Why don't you do this the same way as the runtime.memmove generic rules, which use the function isInlinableMemmove to determine when it should be done and returns the condition depending on the target? You could define a similar function isInlinableMemclr.
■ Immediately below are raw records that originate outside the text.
-- ==== Sys2Proof/Machine/Actions.lean ====
section
/-! DEFINITION. Commands that are writes of one entry by one requester: what such a write does is the same on every path (R33), and a
controller or an address makes it through its request queue. -/

namespace Sys2Proof.Machine

/-- A write by a requester of an entry of the dictionary. DESIGN CHOICE, log entry 19. -/
def State.act (s : State) (r : Requester) (key : Nat) (data : List Byte) : State := s.keyWrite r key data

/-- A one-byte command code written to an entry. -/
def State.code (s : State) (r : Requester) (key v : Nat) : State := s.keyWrite r key (leBytes 1 v)

/-- A write with some of its outside operands named by the command. -/
def State.envWrite (s : State) (r : Requester) (key : Nat) (data : List Byte) (f : Env → Env) : State :=
  s.draws.requestWrite r (key / 256) (key % 256) data (f (s.freeEnv 0))

/-- Subindex of LUT_DATA and of LUT_COMMIT in a LUT's object. -/
def lutDataSub (obj : Nat) : Nat := if obj = 4 then 0x06 else 0x14
def lutCommitSub (obj : Nat) : Nat := if obj = 4 then 0x07 else 0x19

/-! ### The dictionary -/

/-- DICT_WRITE: a write of any entry (R33). -/
def execDictWrite (t : Time) (r : Requester) (idx sub : Nat) (data : SlotBytes) (s : State) : Out :=
  inRange "requester" (Requester.place r) 256 <| inRange "index" idx 65536 <| inRange "sub" sub 256 <|
    live t s (fun s => s.writeAt r idx sub data.off data.bytes)

/-- RWP_WRITE: the value is answered after its slot write (R56). -/
def execRwpWrite (t : Time) (r : Requester) (idx sub : Nat) (data : List Byte) (s : State) : Out :=
  inRange "requester" (Requester.place r) 256 <| inRange "index" idx 65536 <| inRange "sub" sub 256 <|
    live t s (fun s => s.freeWrite r idx sub data 0)

/-- RESTORE_DEFAULTS (R30). -/
def execRestoreDefaults (t : Time) (r : Requester) (data : List Byte) (s : State) : Out :=
  inRange "requester" (Requester.place r) 256 <|
    live t s (fun s => s.act r K.RESTORE_DEFAULTS data)

/-- HEARTBEAT_TIME_WRITE (Table 2-2). -/
def execHeartbeatTimeWrite (t : Time) (r : Requester) (data : List Byte) (s : State) : Out :=
  inRange "requester" (Requester.place r) 256 <|
    live t s (fun s => s.act r K.HEARTBEAT_TIME data)

/-- LAST_ACCESS_ERROR_CLEAR (R66). -/
def execLastAccessErrorClear (t : Time) (r : Requester) (data : List Byte) (s : State) : Out :=
  inRange "requester" (Requester.place r) 256 <|
    live t s (fun s => s.act r K.LAST_ACCESS_ERROR_CLEAR data)

/-- WARM_RESET (R36, Table 17-4). -/
def execWarmReset (t : Time) (r : Requester) (data : List Byte) (b : BootFacts) (s : State) : Out :=
  inRange "requester" (Requester.place r) 256 <|
    live t s (fun s => s.envWrite r K.BOOT_STATUS_WARM_RESET data (fun e => { e with facts := b }))

/-- SNAPSHOT_TRIGGER (R76). -/
def execSnapshotTrigger (t : Time) (r : Requester) (data : List Byte) (s : State) : Out :=
  inRange "requester" (Requester.place r) 256 <|
    live t s (fun s => s.act r K.SNAPSHOT_TRIGGER data)

/-- SNAP_AT_WRITE (R78). -/
def execSnapAtWrite (t : Time) (r : Requester) (data : List Byte) (s : State) : Out :=
  inRange "requester" (Requester.place r) 256 <|
    live t s (fun s => s.act r K.SNAPSHOT_SNAP_AT data)

/-- SNAPSHOT_SCHEDULED: TIME_NOW has reached SNAP_AT (R78). -/
def execSnapshotScheduled (t : Time) (s : State) : Out :=
  live t s (fun s => if s.snapDue then s.snapFire else s)

/-! ### Functions, channels and rings -/

/-- RING_GRANT (R90). -/
def execRingGrant (t : Time) (r : Requester) (data : List Byte) (s : State) : Out :=
  inRange "requester" (Requester.place r) 256 <|
    live t s (fun s => s.act r K.RING_GRANT_GRANT data)

/-- RING_REVOKE: a GRANT with REVOKE 1 (R90). -/
def execRingRevoke (t : Time) (r : Requester) (data : List Byte) (s : State) : Out :=
  inRange "requester" (Requester.place r) 256 <|
    live t s (fun s => s.act r K.RING_GRANT_GRANT data)

/-- CH_OWNER_WRITE (R91). -/
def execChOwnerWrite (t : Time) (r : Requester) (ch : Nat) (data : List Byte) (s : State) : Out :=
  inRange "requester" (Requester.place r) 256 <| inRange "CH" ch 256 <|
    live t s (fun s => s.act r (chKey ch K.CH_STATE_OWNER) data)

/-- CHANNEL_OPEN: COMMAND 1 (R96). -/
def execChannelOpen (t : Time) (r : Requester) (ch : Nat) (s : State) : Out :=
  inRange "requester" (Requester.place r) 256 <| inRange "CH" ch 256 <|
    live t s (fun s => s.code r (chKey ch K.CH_STATE_COMMAND) 1)

/-- CHANNEL_DRAIN: COMMAND 2 (R93). -/
def execChannelDrain (t : Time) (r : Requester) (ch : Nat) (s : State) : Out :=
  inRange "requester" (Requester.place r) 256 <| inRange "CH" ch 256 <|
    live t s (fun s => s.code r (chKey ch K.CH_STATE_COMMAND) 2)

/-- CHANNEL_ABORT: COMMAND 3 (R94). -/
def execChannelAbort (t : Time) (r : Requester) (ch : Nat) (s : State) : Out :=
  inRange "requester" (Requester.place r) 256 <| inRange "CH" ch 256 <|
    live t s (fun s => s.code r (chKey ch K.CH_STATE_COMMAND) 3)

/-- A fence's answer: a number of 4 bytes. DEDUCED, log entry 26. -/
def State.fenceRead (s : State) (r : Requester) : State :=
  match s.readFor r 0x2F10 0x01 with
  | (.ok bs, s) => s.emit (.fence r (w32 (leNat bs)))
  | (.error _, s) => s

/-- MAILBOX_FENCE_READ, which enters no queue and which the firmware makes too (R111). -/
def execMailboxFenceRead (t : Time) (r : Requester) (s : State) : Out :=
  inRange "requester" (Requester.readPlace r) 256 <|
    live t s (fun s => match r with
      | .func f => if s.funcReaches f then s.fenceRead r else s
      | _ => s.fenceRead r)

/-! ### Look-up tables and regions -/

/-- LUT_DATA_WRITE: four entries of the pending image (R135, R136). -/
def execLutDataWrite (t : Time) (r : Requester) (ch obj : Nat) (data : List Byte) (s : State) : Out :=
  inRange "requester" (Requester.place r) 256 <| inRange "CH" ch 256 <| inRange "object" obj 64 <|
    live t s (fun s => s.freeWrite r (0x4000 + 64 * ch + obj) (lutDataSub obj) data 0)

/-- LUT_DATA_READ: a whole read, which advances LUT_INDEX; during a copy it waits in its request queue (R136). -/
def execLutDataRead (t : Time) (r : Requester) (ch obj : Nat) (s : State) : Out :=
  inRange "requester" (Requester.place r) 256 <| inRange "CH" ch 256 <| inRange "object" obj 64 <|
    live t s (fun s => match r with
      | .func f => s.bar0Read f (0x4000 + 64 * ch + obj) (lutDataSub obj) .whole
      | _ => s.draws.submit (queueOf r) (.read r (0x4000 + 64 * ch + obj) (lutDataSub obj) .whole) (s.freeEnv 0))

/-- LUT_COMMIT (R136). -/
def execLutCommit (t : Time) (r : Requester) (ch obj : Nat) (s : State) : Out :=
  inRange "requester" (Requester.place r) 256 <| inRange "CH" ch 256 <| inRange "object" obj 64 <|
    live t s (fun s => s.freeWrite r (0x4000 + 64 * ch + obj) (lutCommitSub obj) (leBytes 1 1) 0)

/-- ROI_COMMIT (R208). -/
def execRoiCommit (t : Time) (r : Requester) (ch : Nat) (s : State) : Out :=
  inRange "requester" (Requester.place r) 256 <| inRange "CH" ch 256 <|
    live t s (fun s => s.code r (chKey ch K.CH_ROI_ROI_COMMIT) 1)

/-! ### Frame buffers, time and launch -/

/-- EXPORT: COMMAND 1 of REF_EXPORT (R246). -/
def execExport (t : Time) (r : Requester) (s : State) : Out :=
  inRange "requester" (Requester.place r) 256 <|
    live t s (fun s => s.code r K.REF_EXPORT_COMMAND 1)

/-- RETURN: COMMAND 2 of REF_EXPORT (R246). -/
def execReturn (t : Time) (r : Requester) (s : State) : Out :=
  inRange "requester" (Requester.place r) 256 <|
    live t s (fun s => s.code r K.REF_EXPORT_COMMAND 2)

/-- TOD_SET (R254). -/
def execTodSet (t : Time) (r : Requester) (data : List Byte) (s : State) : Out :=
  inRange "requester" (Requester.place r) 256 <|
    live t s (fun s => s.act r K.TIME_BASE_TOD_SET data)

/-- LIST_WR_WRITE (R261). -/
def execListWrWrite (t : Time) (r : Requester) (ch : Nat) (data : List Byte) (s : State) : Out :=
  inRange "requester" (Requester.place r) 256 <| inRange "CH" ch 256 <|
    live t s (fun s => s.act r (chKey ch K.CH_LAUNCH_LIST_WR) data)

/-- REC_COMMAND_START: COMMAND 1 of REC_INPUT (R273). -/
def execRecCommandStart (t : Time) (r : Requester) (s : State) : Out :=
  inRange "requester" (Requester.place r) 256 <|
    live t s (fun s => s.code r K.REC_INPUT_COMMAND 1)

/-- REC_COMMAND_STOP: COMMAND 2 of REC_INPUT (R273). -/
def execRecCommandStop (t : Time) (r : Requester) (s : State) : Out :=
  inRange "requester" (Requester.place r) 256 <|
    live t s (fun s => s.code r K.REC_INPUT_COMMAND 2)

/-- REC_SOURCE_WRITE (R273). -/
def execRecSourceWrite (t : Time) (r : Requester) (data : List Byte) (s : State) : Out :=
  inRange "requester" (Requester.place r) 256 <|
    live t s (fun s => s.act r K.REC_INPUT_REC_SOURCE data)

/-- READMIT (R298). -/
def execReadmit (t : Time) (r : Requester) (data : List Byte) (s : State) : Out :=
  inRange "requester" (Requester.place r) 256 <|
    live t s (fun s => s.act r K.ARRAY_CMD_READMIT data)

/-! ### Egress and magazines -/

/-- EQ_CONFIG_WRITE: a setting of the queue that the requester selects (R302). -/
def execEqConfigWrite (t : Time) (r : Requester) (sub : Nat) (data : List Byte) (s : State) : Out :=
  inRange "requester" (Requester.place r) 256 <| inRange "sub" sub 256 <|
    live t s (fun s => s.freeWrite r 0x2A41 sub data 0)

/-- OFFLOAD_START: OFFLOAD_CMD 1 (R314). -/
def execOffloadStart (t : Time) (r : Requester) (s : State) : Out :=
  inRange "requester" (Requester.place r) 256 <|
    live t s (fun s => s.code r K.EQ_CONFIG_OFFLOAD_CMD 1)

/-- OFFLOAD_STOP: OFFLOAD_CMD 2 (R314). -/
def execOffloadStop (t : Time) (r : Requester) (s : State) : Out :=
  inRange "requester" (Requester.place r) 256 <|
    live t s (fun s => s.code r K.EQ_CONFIG_OFFLOAD_CMD 2)

/-- GATE_COMMIT of a port of a quad, named as quad × 16 + port (R309). -/
def execGateCommit (t : Time) (r : Requester) (port : Nat) (s : State) : Out :=
  inRange "requester" (Requester.place r) 256 <| inRange "port" (port % 16) 4 <| inRange "port" (port / 16) 6 <|
    live t s (fun s => s.freeWrite r (0x2A00 + port / 16 * 4 + port % 16) 0x0B (leBytes 1 1) 0)

/-- CLIP_OPEN: CLIP_CMD 1 (R318). -/
def execClipOpen (t : Time) (r : Requester) (ch : Nat) (s : State) : Out :=
  inRange "requester" (Requester.place r) 256 <| inRange "CH" ch 256 <|
    live t s (fun s => s.code r (chKey ch K.CH_MAG_CLIP_CMD) 1)

/-- CLIP_CLOSE: CLIP_CMD 2 (R318). -/
def execClipClose (t : Time) (r : Requester) (ch : Nat) (s : State) : Out :=
  inRange "requester" (Requester.place r) 256 <| inRange "CH" ch 256 <|
    live t s (fun s => s.code r (chKey ch K.CH_MAG_CLIP_CMD) 2)

/-- EXTENT_ADD of a magazine (R318). -/
def execExtentAdd (t : Time) (r : Requester) (ch mag : Nat) (data : List Byte) (s : State) : Out :=
  inRange "requester" (Requester.place r) 256 <| inRange "CH" ch 256 <| inRange "MAG" mag 2 <|
    live t s (fun s => s.act r (chKey ch (K.CH_MAG_EXTENT_ADD + mag)) data)

/-- CLIP_WRITE (R318). -/
def execClipWrite (t : Time) (r : Requester) (ch : Nat) (data : List Byte) (s : State) : Out :=
  inRange "requester" (Requester.place r) 256 <| inRange "CH" ch 256 <|
    live t s (fun s => s.act r (chKey ch K.CH_MAG_CLIP) data)

/-! ### DRAM, DMA, interrupts, faults and the dump -/

/-- DRAM_ERR_LOG_CLEAR (R337). -/
def execDramErrLogClear (t : Time) (r : Requester) (s : State) : Out :=
  inRange "requester" (Requester.place r) 256 <|
    live t s (fun s => s.code r K.DRAM_ERR_LOG_CLEAR 1)

/-- DMA_START: CONTROL 1 of a DMA channel (R340). -/
def execDmaStart (t : Time) (r : Requester) (dm : Nat) (first : Option (BitVec 256)) (s : State) : Out :=
  inRange "requester" (Requester.place r) 256 <| inRange "DM" dm 64 <|
    live t s (fun s => s.envWrite r (keyOf (0x2700 + dm) 0x06) (leBytes 1 1) (fun e => { e with desc := first }))

/-- DMA_STOP: CONTROL 2 (R342). -/
def execDmaStop (t : Time) (r : Requester) (dm : Nat) (s : State) : Out :=
  inRange "requester" (Requester.place r) 256 <| inRange "DM" dm 64 <|
    live t s (fun s => s.code r (keyOf (0x2700 + dm) 0x06) 2)

/-- INT_SOURCE_WRITE: a field of the source that the requester selects (R349). -/
def execIntSourceWrite (t : Time) (r : Requester) (sub : Nat) (data : List Byte) (s : State) : Out :=
  inRange "requester" (Requester.place r) 256 <| inRange "sub" sub 256 <|
    live t s (fun s => s.freeWrite r 0x2501 sub data 0)

/-- FAULT_ACK (R352). -/
def execFaultAck (t : Time) (r : Requester) (data : List Byte) (s : State) : Out :=
  inRange "requester" (Requester.place r) 256 <|
    live t s (fun s => s.act r K.FAULT_STATUS_ACK data)

/-- FAULT_ROW_WRITE: rows 0 to 254 at 0x2403 and the rest at 0x2404 (R354). -/
def execFaultRowWrite (t : Time) (r : Requester) (row : Nat) (data : List Byte) (s : State) : Out :=
  inRange "requester" (Requester.place r) 256 <| inRange "row" row 510 <|
    live t s (fun s =>
      if row < 255 then s.freeWrite r 0x2403 (row + 1) data 0 else s.freeWrite r 0x2404 (row - 254) data 0)

/-- FAULT_LOG_CLEAR (R358). -/
def execFaultLogClear (t : Time) (r : Requester) (s : State) : Out :=
  inRange "requester" (Requester.place r) 256 <|
    live t s (fun s => s.code r K.FAULT_LOG_CLEAR 1)

/-- DUMP_NOW: COMMAND 1 of MORAINE (R362). -/
def execDumpNow (t : Time) (r : Requester) (s : State) : Out :=
  inRange "requester" (Requester.place r) 256 <|
    live t s (fun s => s.code r K.MORAINE_COMMAND 1)

/-- RELEASE: COMMAND 2 of MORAINE (R363). -/
def execRelease (t : Time) (r : Requester) (s : State) : Out :=
  inRange "requester" (Requester.place r) 256 <|
    live t s (fun s => s.code r K.MORAINE_COMMAND 2)

/-! ### Power, flash and patches -/

/-- ENTER_RIME: TARGET 2 (R374). -/
def execEnterRime (t : Time) (r : Requester) (s : State) : Out :=
  inRange "requester" (Requester.place r) 256 <|
    live t s (fun s => s.code r K.POWER_CONFIG_TARGET 2)

/-- ENTER_DRIFT: TARGET 3 (R374). -/
def execEnterDrift (t : Time) (r : Requester) (s : State) : Out :=
  inRange "requester" (Requester.place r) 256 <|
    live t s (fun s => s.code r K.POWER_CONFIG_TARGET 3)

/-- ENTER_NEVE: TARGET 4 (R374). -/
def execEnterNeve (t : Time) (r : Requester) (s : State) : Out :=
  inRange "requester" (Requester.place r) 256 <|
    live t s (fun s => s.code r K.POWER_CONFIG_TARGET 4)

/-- ENTER_GLACIER: TARGET 5 (R374). -/
def execEnterGlacier (t : Time) (r : Requester) (s : State) : Out :=
  inRange "requester" (Requester.place r) 256 <|
    live t s (fun s => s.code r K.POWER_CONFIG_TARGET 5)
Here is the comparison with your change: name old time/op new time/op delta MemclrKnownSize1-64 2.07ns ± 0% 0.57ns ± 1% -72.44% (p=0.029 n=4+4) MemclrKnownSize2-64 2.55ns ± 1% 0.57ns ± 0% -77.66% (p=0.029 n=4+4) MemclrKnownSize4-64 5.14ns ± 0% 0.50ns ± 0% -90.36% (p=0.029 n=4+4) MemclrKnownSize8-64 2.24ns ± 0% 0.57ns ± 1% -74.58% (p=0.029 n=4+4) MemclrKnownSize16-64 2.23ns ± 0% 0.50ns ± 1% -77.48% (p=0.029 n=4+4) MemclrKnownSize32-64 2.28ns ± 1% 0.57ns ± 1% -74.95% (p=0.029 n=4+4) MemclrKnownSize64-64 2.27ns ± 0% 0.72ns ± 0% -68.13% (p=0.029 n=4+4) MemclrKnownSize112-64 2.95ns ± 0% 1.15ns ± 0% -60.89% (p=0.029 n=4+4) MemclrKnownSize128-64 4.74ns ± 1% 2.68ns ± 0% -43.52% (p=0.029 n=4+4) MemclrKnownSize192-64 5.08ns ± 1% 3.15ns ± 0% -38.09% (p=0.029 n=4+4) MemclrKnownSize248-64 4.68ns ± 4% 3.00ns ± 0% -36.00% (p=0.029 n=4+4) MemclrKnownSize256-64 6.81ns ± 1% 3.56ns ± 1% -47.70% (p=0.029 n=4+4) MemclrKnownSize512-64 3.65ns ± 0% 8.97ns ±31% +145.78% (p=0.029 n=4+4) MemclrKnownSize1024-64 4.74ns ± 0% 12.02ns ± 0% +153.75% (p=0.029 n=4+4) MemclrKnownSize4096-64 17.1ns ± 0% 51.9ns ± 0% +203.34% (p=0.029 n=4+4) MemclrKnownSize512KiB-64 2.12µs ± 0% 5.30µs ± 0% +149.61% (p=0.029 n=4+4)

Comment From: jake-ciolek

Thanks, I'll gate the inlining so it only happens for AMD64 and ARM64 for now.

Comment From: mknyszek

Doing a sweep of the Go 1.21 milestone. Is there anything left to do here?

Also, given that this for performance it probably shouldn't be in the Go 1.21 milestone if there is. Moving it to Backlog for now. Please comment if you plan to work on this in Go 1.22 and we can push it there. Thanks!

Comment From: randall77

Duffzero is now gone, so this probably needs a re-evaluation to see if there is still anything to do.